I am getting WA in problem B in three testcases.After so much trying i still cant figure out whats wrong .Please help me out.Here is my Submission

remove duplicate numbers in rslt

Can someone explain, how did we prove that N+M-K+2*max(R,B) is the minimum(for problem D: Yet Another Sorting Problem) from the below argument:

Argument from the official editorial on AtcoderHere, it is possible to prove that f ( i ) ≤ f ( i + 1 ) holds where f ( i ) = i + N + M − K i + 2 max ( R i , B i ) . From this, we can state that we need at least N + M − K 0 + 2 max ( R 0 , B 0 ) operations.

clyring

Why tag me

Thought that you could have helped seeing the other comments on this page.

Sorry for the tag. Removed it now.

This proves a lower bound since if the original list is sorted after $$$j$$$ operations, then

since there are exactly $$$N + M$$$ components each of size $$$1$$$ in that case. But since $$$f$$$ is increasing and obviously $$$j \geq 0$$$ it must further hold that $$$j = f(j) \geq f(0) = N+M-K_0+2 \max(R_0,B_0)$$$. The editorial then continues by describing a specific strategy that achieves this lower bound and must therefore be optimal.

Thanks for your reply.

I might not have been clear with my doubt. The doubt was that how did the editorial claim that N+M-K+2*max(R,B) steps were needed at any point.

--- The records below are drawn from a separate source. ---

-- ==== Sys2Proof/Machine/Issue.lean ====
section
/-! DEFINITION. How a caller issues a figure (R124-R126, R141, R143): the figure that stands next, the conditions of
issue, holds, marks and figures in flight. -/

namespace Sys2Proof.Machine

/-- What an issue works on: the site, the logical tile, the active context, what it holds on the tile, its figure. -/
structure Env where
  site : Nat
  l : Nat
  c : Nat
  x : Ctx
  t : TileCtx
  fig : Fig
  word : Nat
  index : Nat
  deriving DecidableEq, Repr

/-- The number of steps that a tile has begun. -/
def stepsBegun (t : TileCtx) : Nat := t.steps + (if t.atEnd then 0 else 1)

/-- The steps that a serving context still has to run: those of its started batches (R297, R382). -/
def owedSteps (s : State) (c : Nat) : Nat := match tget s.serves c with | some v => v.base + v.nextStart | none => 0

/-- A tile stands still between steps for an unload in DRAIN mode or a freeze, once no tile of its context has begun a
further step and no batch is started that it has not served (R112, R297, R382). -/
def haltsAt (owed : Nat) (x : Ctx) (t : TileCtx) : Bool :=
  t.atEnd && owed ≤ t.steps && (x.freezing || (match x.unload with | some (0, _) => true | _ => false))
    && x.tiles.all (fun e => stepsBegun e.2 ≤ t.steps)

/-- The compute units of a tile that a context uses are powered (R483). -/
def tilePowered (s : State) (p : Pitch) (l : Nat) : Bool := !napping s || (p.tileMap.getD l 0#8).toNat.testBit 2

/-- The figure that the active context of a site issues next: none while the caller stands still (no context, a switch
under way, a sleep or vote that waits, a stop at an END_STEP, a chip fault, a tile that is not in RUN). -/
def nextIssue (s : State) (site : Nat) : Option Env := do
  let st := siteGet s site
  let l ← tileOfSite s site
  let c ← st.active
  let x ← ctxGet s c
  let t ← tget x.tiles site
  let i := nextFig s c site
  let w ← ((tget x.pitch.figures l).getD [])[i]?
  let f ← decodeFig w
  if healthy s && awake s && tileState s site == 0 && st.busyUntil ≤ s.cycle && ctxStateAt s c site == 2
      && t.sleep.isNone && t.vote.isNone && !haltsAt (owedSteps s c) x t && tilePowered s x.pitch l
  then some { site := site, l := l, c := c, x := x, t := t, fig := f, word := w, index := i }
  else none

/-- The status bits of an array follow its work (R66). -/
def syncArr (site : Nat) (s : State) (a : Nat) : State :=
  let x := arrGet s site a
  let fs := (siteGet s site).flights
  let k := Reg.ARR_STATUS site a
  let tab := fs.any (fun f => match f.work with | .table b _ _ => b == a | _ => false)
  let ld := fs.any (fun f => match f.work with | .load b _ => b == a | _ => false)
  let str := fs.any (fun f => match f.work with
    | .stream as _ _ _ => as.contains a
    | .portStream p => (match p.fig with | .stream m _ _ _ _ _ _ _ => m.testBit a | _ => false)
    | _ => false)
  let (sc, md) := match x.latch with
    | some b => (b.scales, b.mode)
    | none => (false, 7)
  setF s k 7 0 (b2n tab * 128 + b2n ld * 64 + b2n str * 32 + b2n sc * 16 + md)

/-- The caller's status follows its state (R66, R141). -/
def syncSite (site : Nat) (s : State) : State :=
  let st := siteGet s site
  let k := Reg.CALLER_STATUS site
  let s := setF s k 23 21 (match st.active with | some c => slotOf s c site * 2 + 1 | none => 0)
  let s := setF s k 20 16 (inFlight s site)
  let s := setF s k 15 12 (match st.hold with | some h => h.kind | none => 0)
  (List.range 4).foldl (syncArr site) s

/-- The cycles of a site's hold so far, where it is for a unit, mark, flight or token (R139). -/
def holdTime (s : State) (site : Nat) : Nat :=
  match (siteGet s site).hold with
  | some h => if 1 ≤ h.kind ∧ h.kind ≤ 4 then s.cycle - h.since else 0
  | none => 0

/-- End a hold; the cycles held for a unit, mark, flight or token are counted (R139). -/
def holdOff (site : Nat) (s : State) : State :=
  let st := siteGet s site
  match st.hold with
  | none => s
  | some _ => addR (sitePut s site { st with hold := none }) (Reg.HOLD_CYCLES site) (holdTime s site)

/-- Begin a hold, or go on with one of the same kind; one of another kind ends and is counted (R139, R141). -/
def holdOn (kind : Nat) (site : Nat) (s : State) : State :=
  if (siteGet s site).hold.any (fun h => h.kind == kind) then syncSite site s
  else syncSite site (siteMod site (fun st => { st with hold := some { kind := kind, since := s.cycle, raised := false } }) (holdOff site s))

/-- The position after figure `i`, once bodies that end there have looped back or closed (R118, R124). -/
def advanceLoops : List (Nat × Nat × Nat) → Nat → List (Nat × Nat × Nat) × Nat
  | [], i => ([], i)
  | (lo, hi, left) :: rest, i =>
    if i = hi then
      if left > 0 then ((lo, hi, left - 1) :: rest, lo) else advanceLoops rest i
    else ((lo, hi, left) :: rest, i)

/-- The figure has issued: it is counted, the hold ends, and NEXT moves on (R124, R139). -/
def advance (e : Env) (s : State) : State :=
  let s := holdOff e.site s
  let s := addR s (Reg.FIGURES_ISSUED e.site) 1
  let (ls, n) := advanceLoops e.t.loops (e.index + 1)
  setNext e.c e.site n (tcMod e.c e.site (fun t => { t with loops := ls, atEnd := false }) s)

/-- The conditions of one figure's issue and what it does: its unit accepts it, its own condition and the hold code while that fails,
its read and write ranges, the assertions it raises, its effect. -/
structure Plan where
  unit : Bool := true
  own : Bool := true
  ownHold : Nat := 0
  reads : List (Nat × Nat) := []
  writes : List (Nat × Nat) := []
  asserts : List (State → State) := []
  act : State → State := id

/-- The source ranges of every block that a context has latched (R136). -/
def latchSources (t : TileCtx) : List (Nat × Nat) := t.loads.flatMap (fun e => loadReads e.2)

/-- The caller assertion codes that a figure meets through its ranges (R117, R136). -/
def rangeCodes (e : Env) (p : Plan) : List Nat :=
  (if (p.reads ++ p.writes).all (fun r => rangeOk e.x.pitch e.l r.1 r.2) then [] else [1])
    ++ (if p.writes.any (fun w => (latchSources e.t).any (overlap w)) then [7] else [])

/-- Raise the lowest of a list of caller assertion codes (R138). -/
def raiseLowest (site : Nat) (codes : List Nat) (s : State) : State :=
  match codes with
  | [] => s
  | c :: cs => callerAssert site (cs.foldl min c) s

/-- What an uncorrected or corrected error in the figure fetched does (R138). -/
def fetchCheck (e : Env) (s : State) : State × Bool :=
  match s.errs.find? (fun p => p.1 == .figure e.c e.site e.index) with
  | none => (s, true)
  | some (pl, true) =>
    (chipFault 0x07 (e.site * 2 ^ 14) (orR { s with errs := s.errs.erase (pl, true) } (Reg.CALLER_CAUSE e.site) 2), false)
  | some (pl, false) =>
    (satR (orR { s with errs := s.errs.erase (pl, false) } (Reg.CALLER_CAUSE e.site) 4) (Reg.FIG_CORRECTED e.site) 1, true)

/-- What the read of tile-store words meets: a corrected error is counted, an uncorrectable one is a chip fault
(R149). -/
def storeErr (e : Env) (reads : List (Nat × Nat)) (s : State) (p : ErrPlace × Bool) : State :=
  match p with
  | (.store l w, bad) =>
    if l = e.l ∧ reads.any (fun r => r.1 ≤ w && w < r.1 + r.2) then
      let s := { s with errs := s.errs.erase p }
      if bad then chipFault 0x08 (e.site * 2 ^ 14 + w / 8192) (orR s Reg.MEM_CAUSE 0x10)
      else satR (orR s Reg.MEM_CAUSE 8) Reg.TS_CORRECTED 1
    else s
  | _ => s

/-- Issue a figure under its plan (R124, R125): the first condition that fails is the hold; a figure that meets an
assertion raises it and has no other effect. `codes` are its caller assertions besides those of its ranges. -/
def issue (e : Env) (codes : List Nat) (p : Plan) (s : State) : State :=
  let st := siteGet s e.site
  if !p.unit then holdOn 1 e.site s
  else if 16 ≤ inFlight s e.site then holdOn 3 e.site s
  else if marksClash st.flights p.reads p.writes then holdOn 2 e.site s
  else if !p.own then holdOn p.ownHold e.site s
  else
    let (s, ok) := fetchCheck e s
    if !ok then s
    else
      let all := codes ++ rangeCodes e p
      if all.isEmpty && p.asserts.isEmpty then
        syncSite e.site (p.act (s.errs.foldl (storeErr e p.reads) (advance e s)))
      else raiseLowest e.site all (p.asserts.foldl (fun s f => f s) s)

/-- Issue the next figure of a site when it is of the kind that `plan` takes; otherwise nothing happens. -/
def issueIf (site : Nat) (plan : Env → State → Option (List Nat × Plan)) (s : State) : State :=
  match nextIssue s site with
  | none => s
  | some e =>
    match plan e s with
    | none => s
    | some (codes, p) => issue e codes p s

/-- Put a figure in flight (R126). -/
def fly (e : Env) (w : Work) (dur : Nat) (reads writes : List (Nat × Nat)) (post : Option Nat) (s : State) : State :=
  siteMod e.site (fun st => { st with
    flights := st.flights ++ [{ id := st.nextId, ctx := e.c, work := w, due := s.cycle + dur, reads := reads,
                                writes := writes, post := post }], nextId := st.nextId + 1 }) s

/-- A flight of a site by its number. -/
def flightOf (s : State) (site id : Nat) : Option Flight := (siteGet s site).flights.find? (fun f => f.id == id)

/-- Take a flight away: it has completed. -/
def landFlight (site id : Nat) (s : State) : State :=
  siteMod site (fun st => { st with flights := st.flights.filter (fun f => f.id != id) }) s

/-- Change the work of a flight. -/
def setWork (site id : Nat) (w : Work) (s : State) : State :=
  siteMod site (fun st => { st with flights := st.flights.map (fun f => if f.id = id then { f with work := w } else f) }) s

/-- A flight completes: it leaves, and posts its token (R126, R128). -/
def completeFlight (site : Nat) (f : Flight) (s : State) : State :=
  let s := landFlight site f.id s
  let s := match f.post with
    | some tok => postToken f.ctx site tok s
    | none => s
  syncSite site s

/-- Complete the flight `id` of a site when it is of the kind that `done` takes and its time has come; `done` gives the
effect of the last word. Work for contexts is abandoned by a chip fault (R466). -/
def completeIf (site id : Nat) (done : Flight → Option (State → State)) (s : State) : State :=
  match flightOf s site id with
  | none => s
  | some f =>
    if healthy s && f.due ≤ s.cycle then
      match done f with
      | some g => completeFlight site f (g s)
      | none => s
    else s

end Sys2Proof.Machine
end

After going through your comment, I went through the greedy strategy mentioned and it seems that the strategy helps to break open the the claim.

Thanks again, clyring. If not for you I would have given up on this problem.

For people who come later with the same confusion, the minimum steps can be rewritten as (N+M-(K-max(R,B))) + max(R,B). The second term max(R,B) is the number of steps required to join a pure red or pure blue component to another red/blue component(not necessarily pure). We do so because for swaps to occur a component must have both a red and blue node.

By doing so, we decrease the number of components by max(R,B). Now, K(final)=K(initial)-max(R,B). And since in a single step we can decrease the number of components just by one we need at least N+M-K(final) steps to have the sorted array.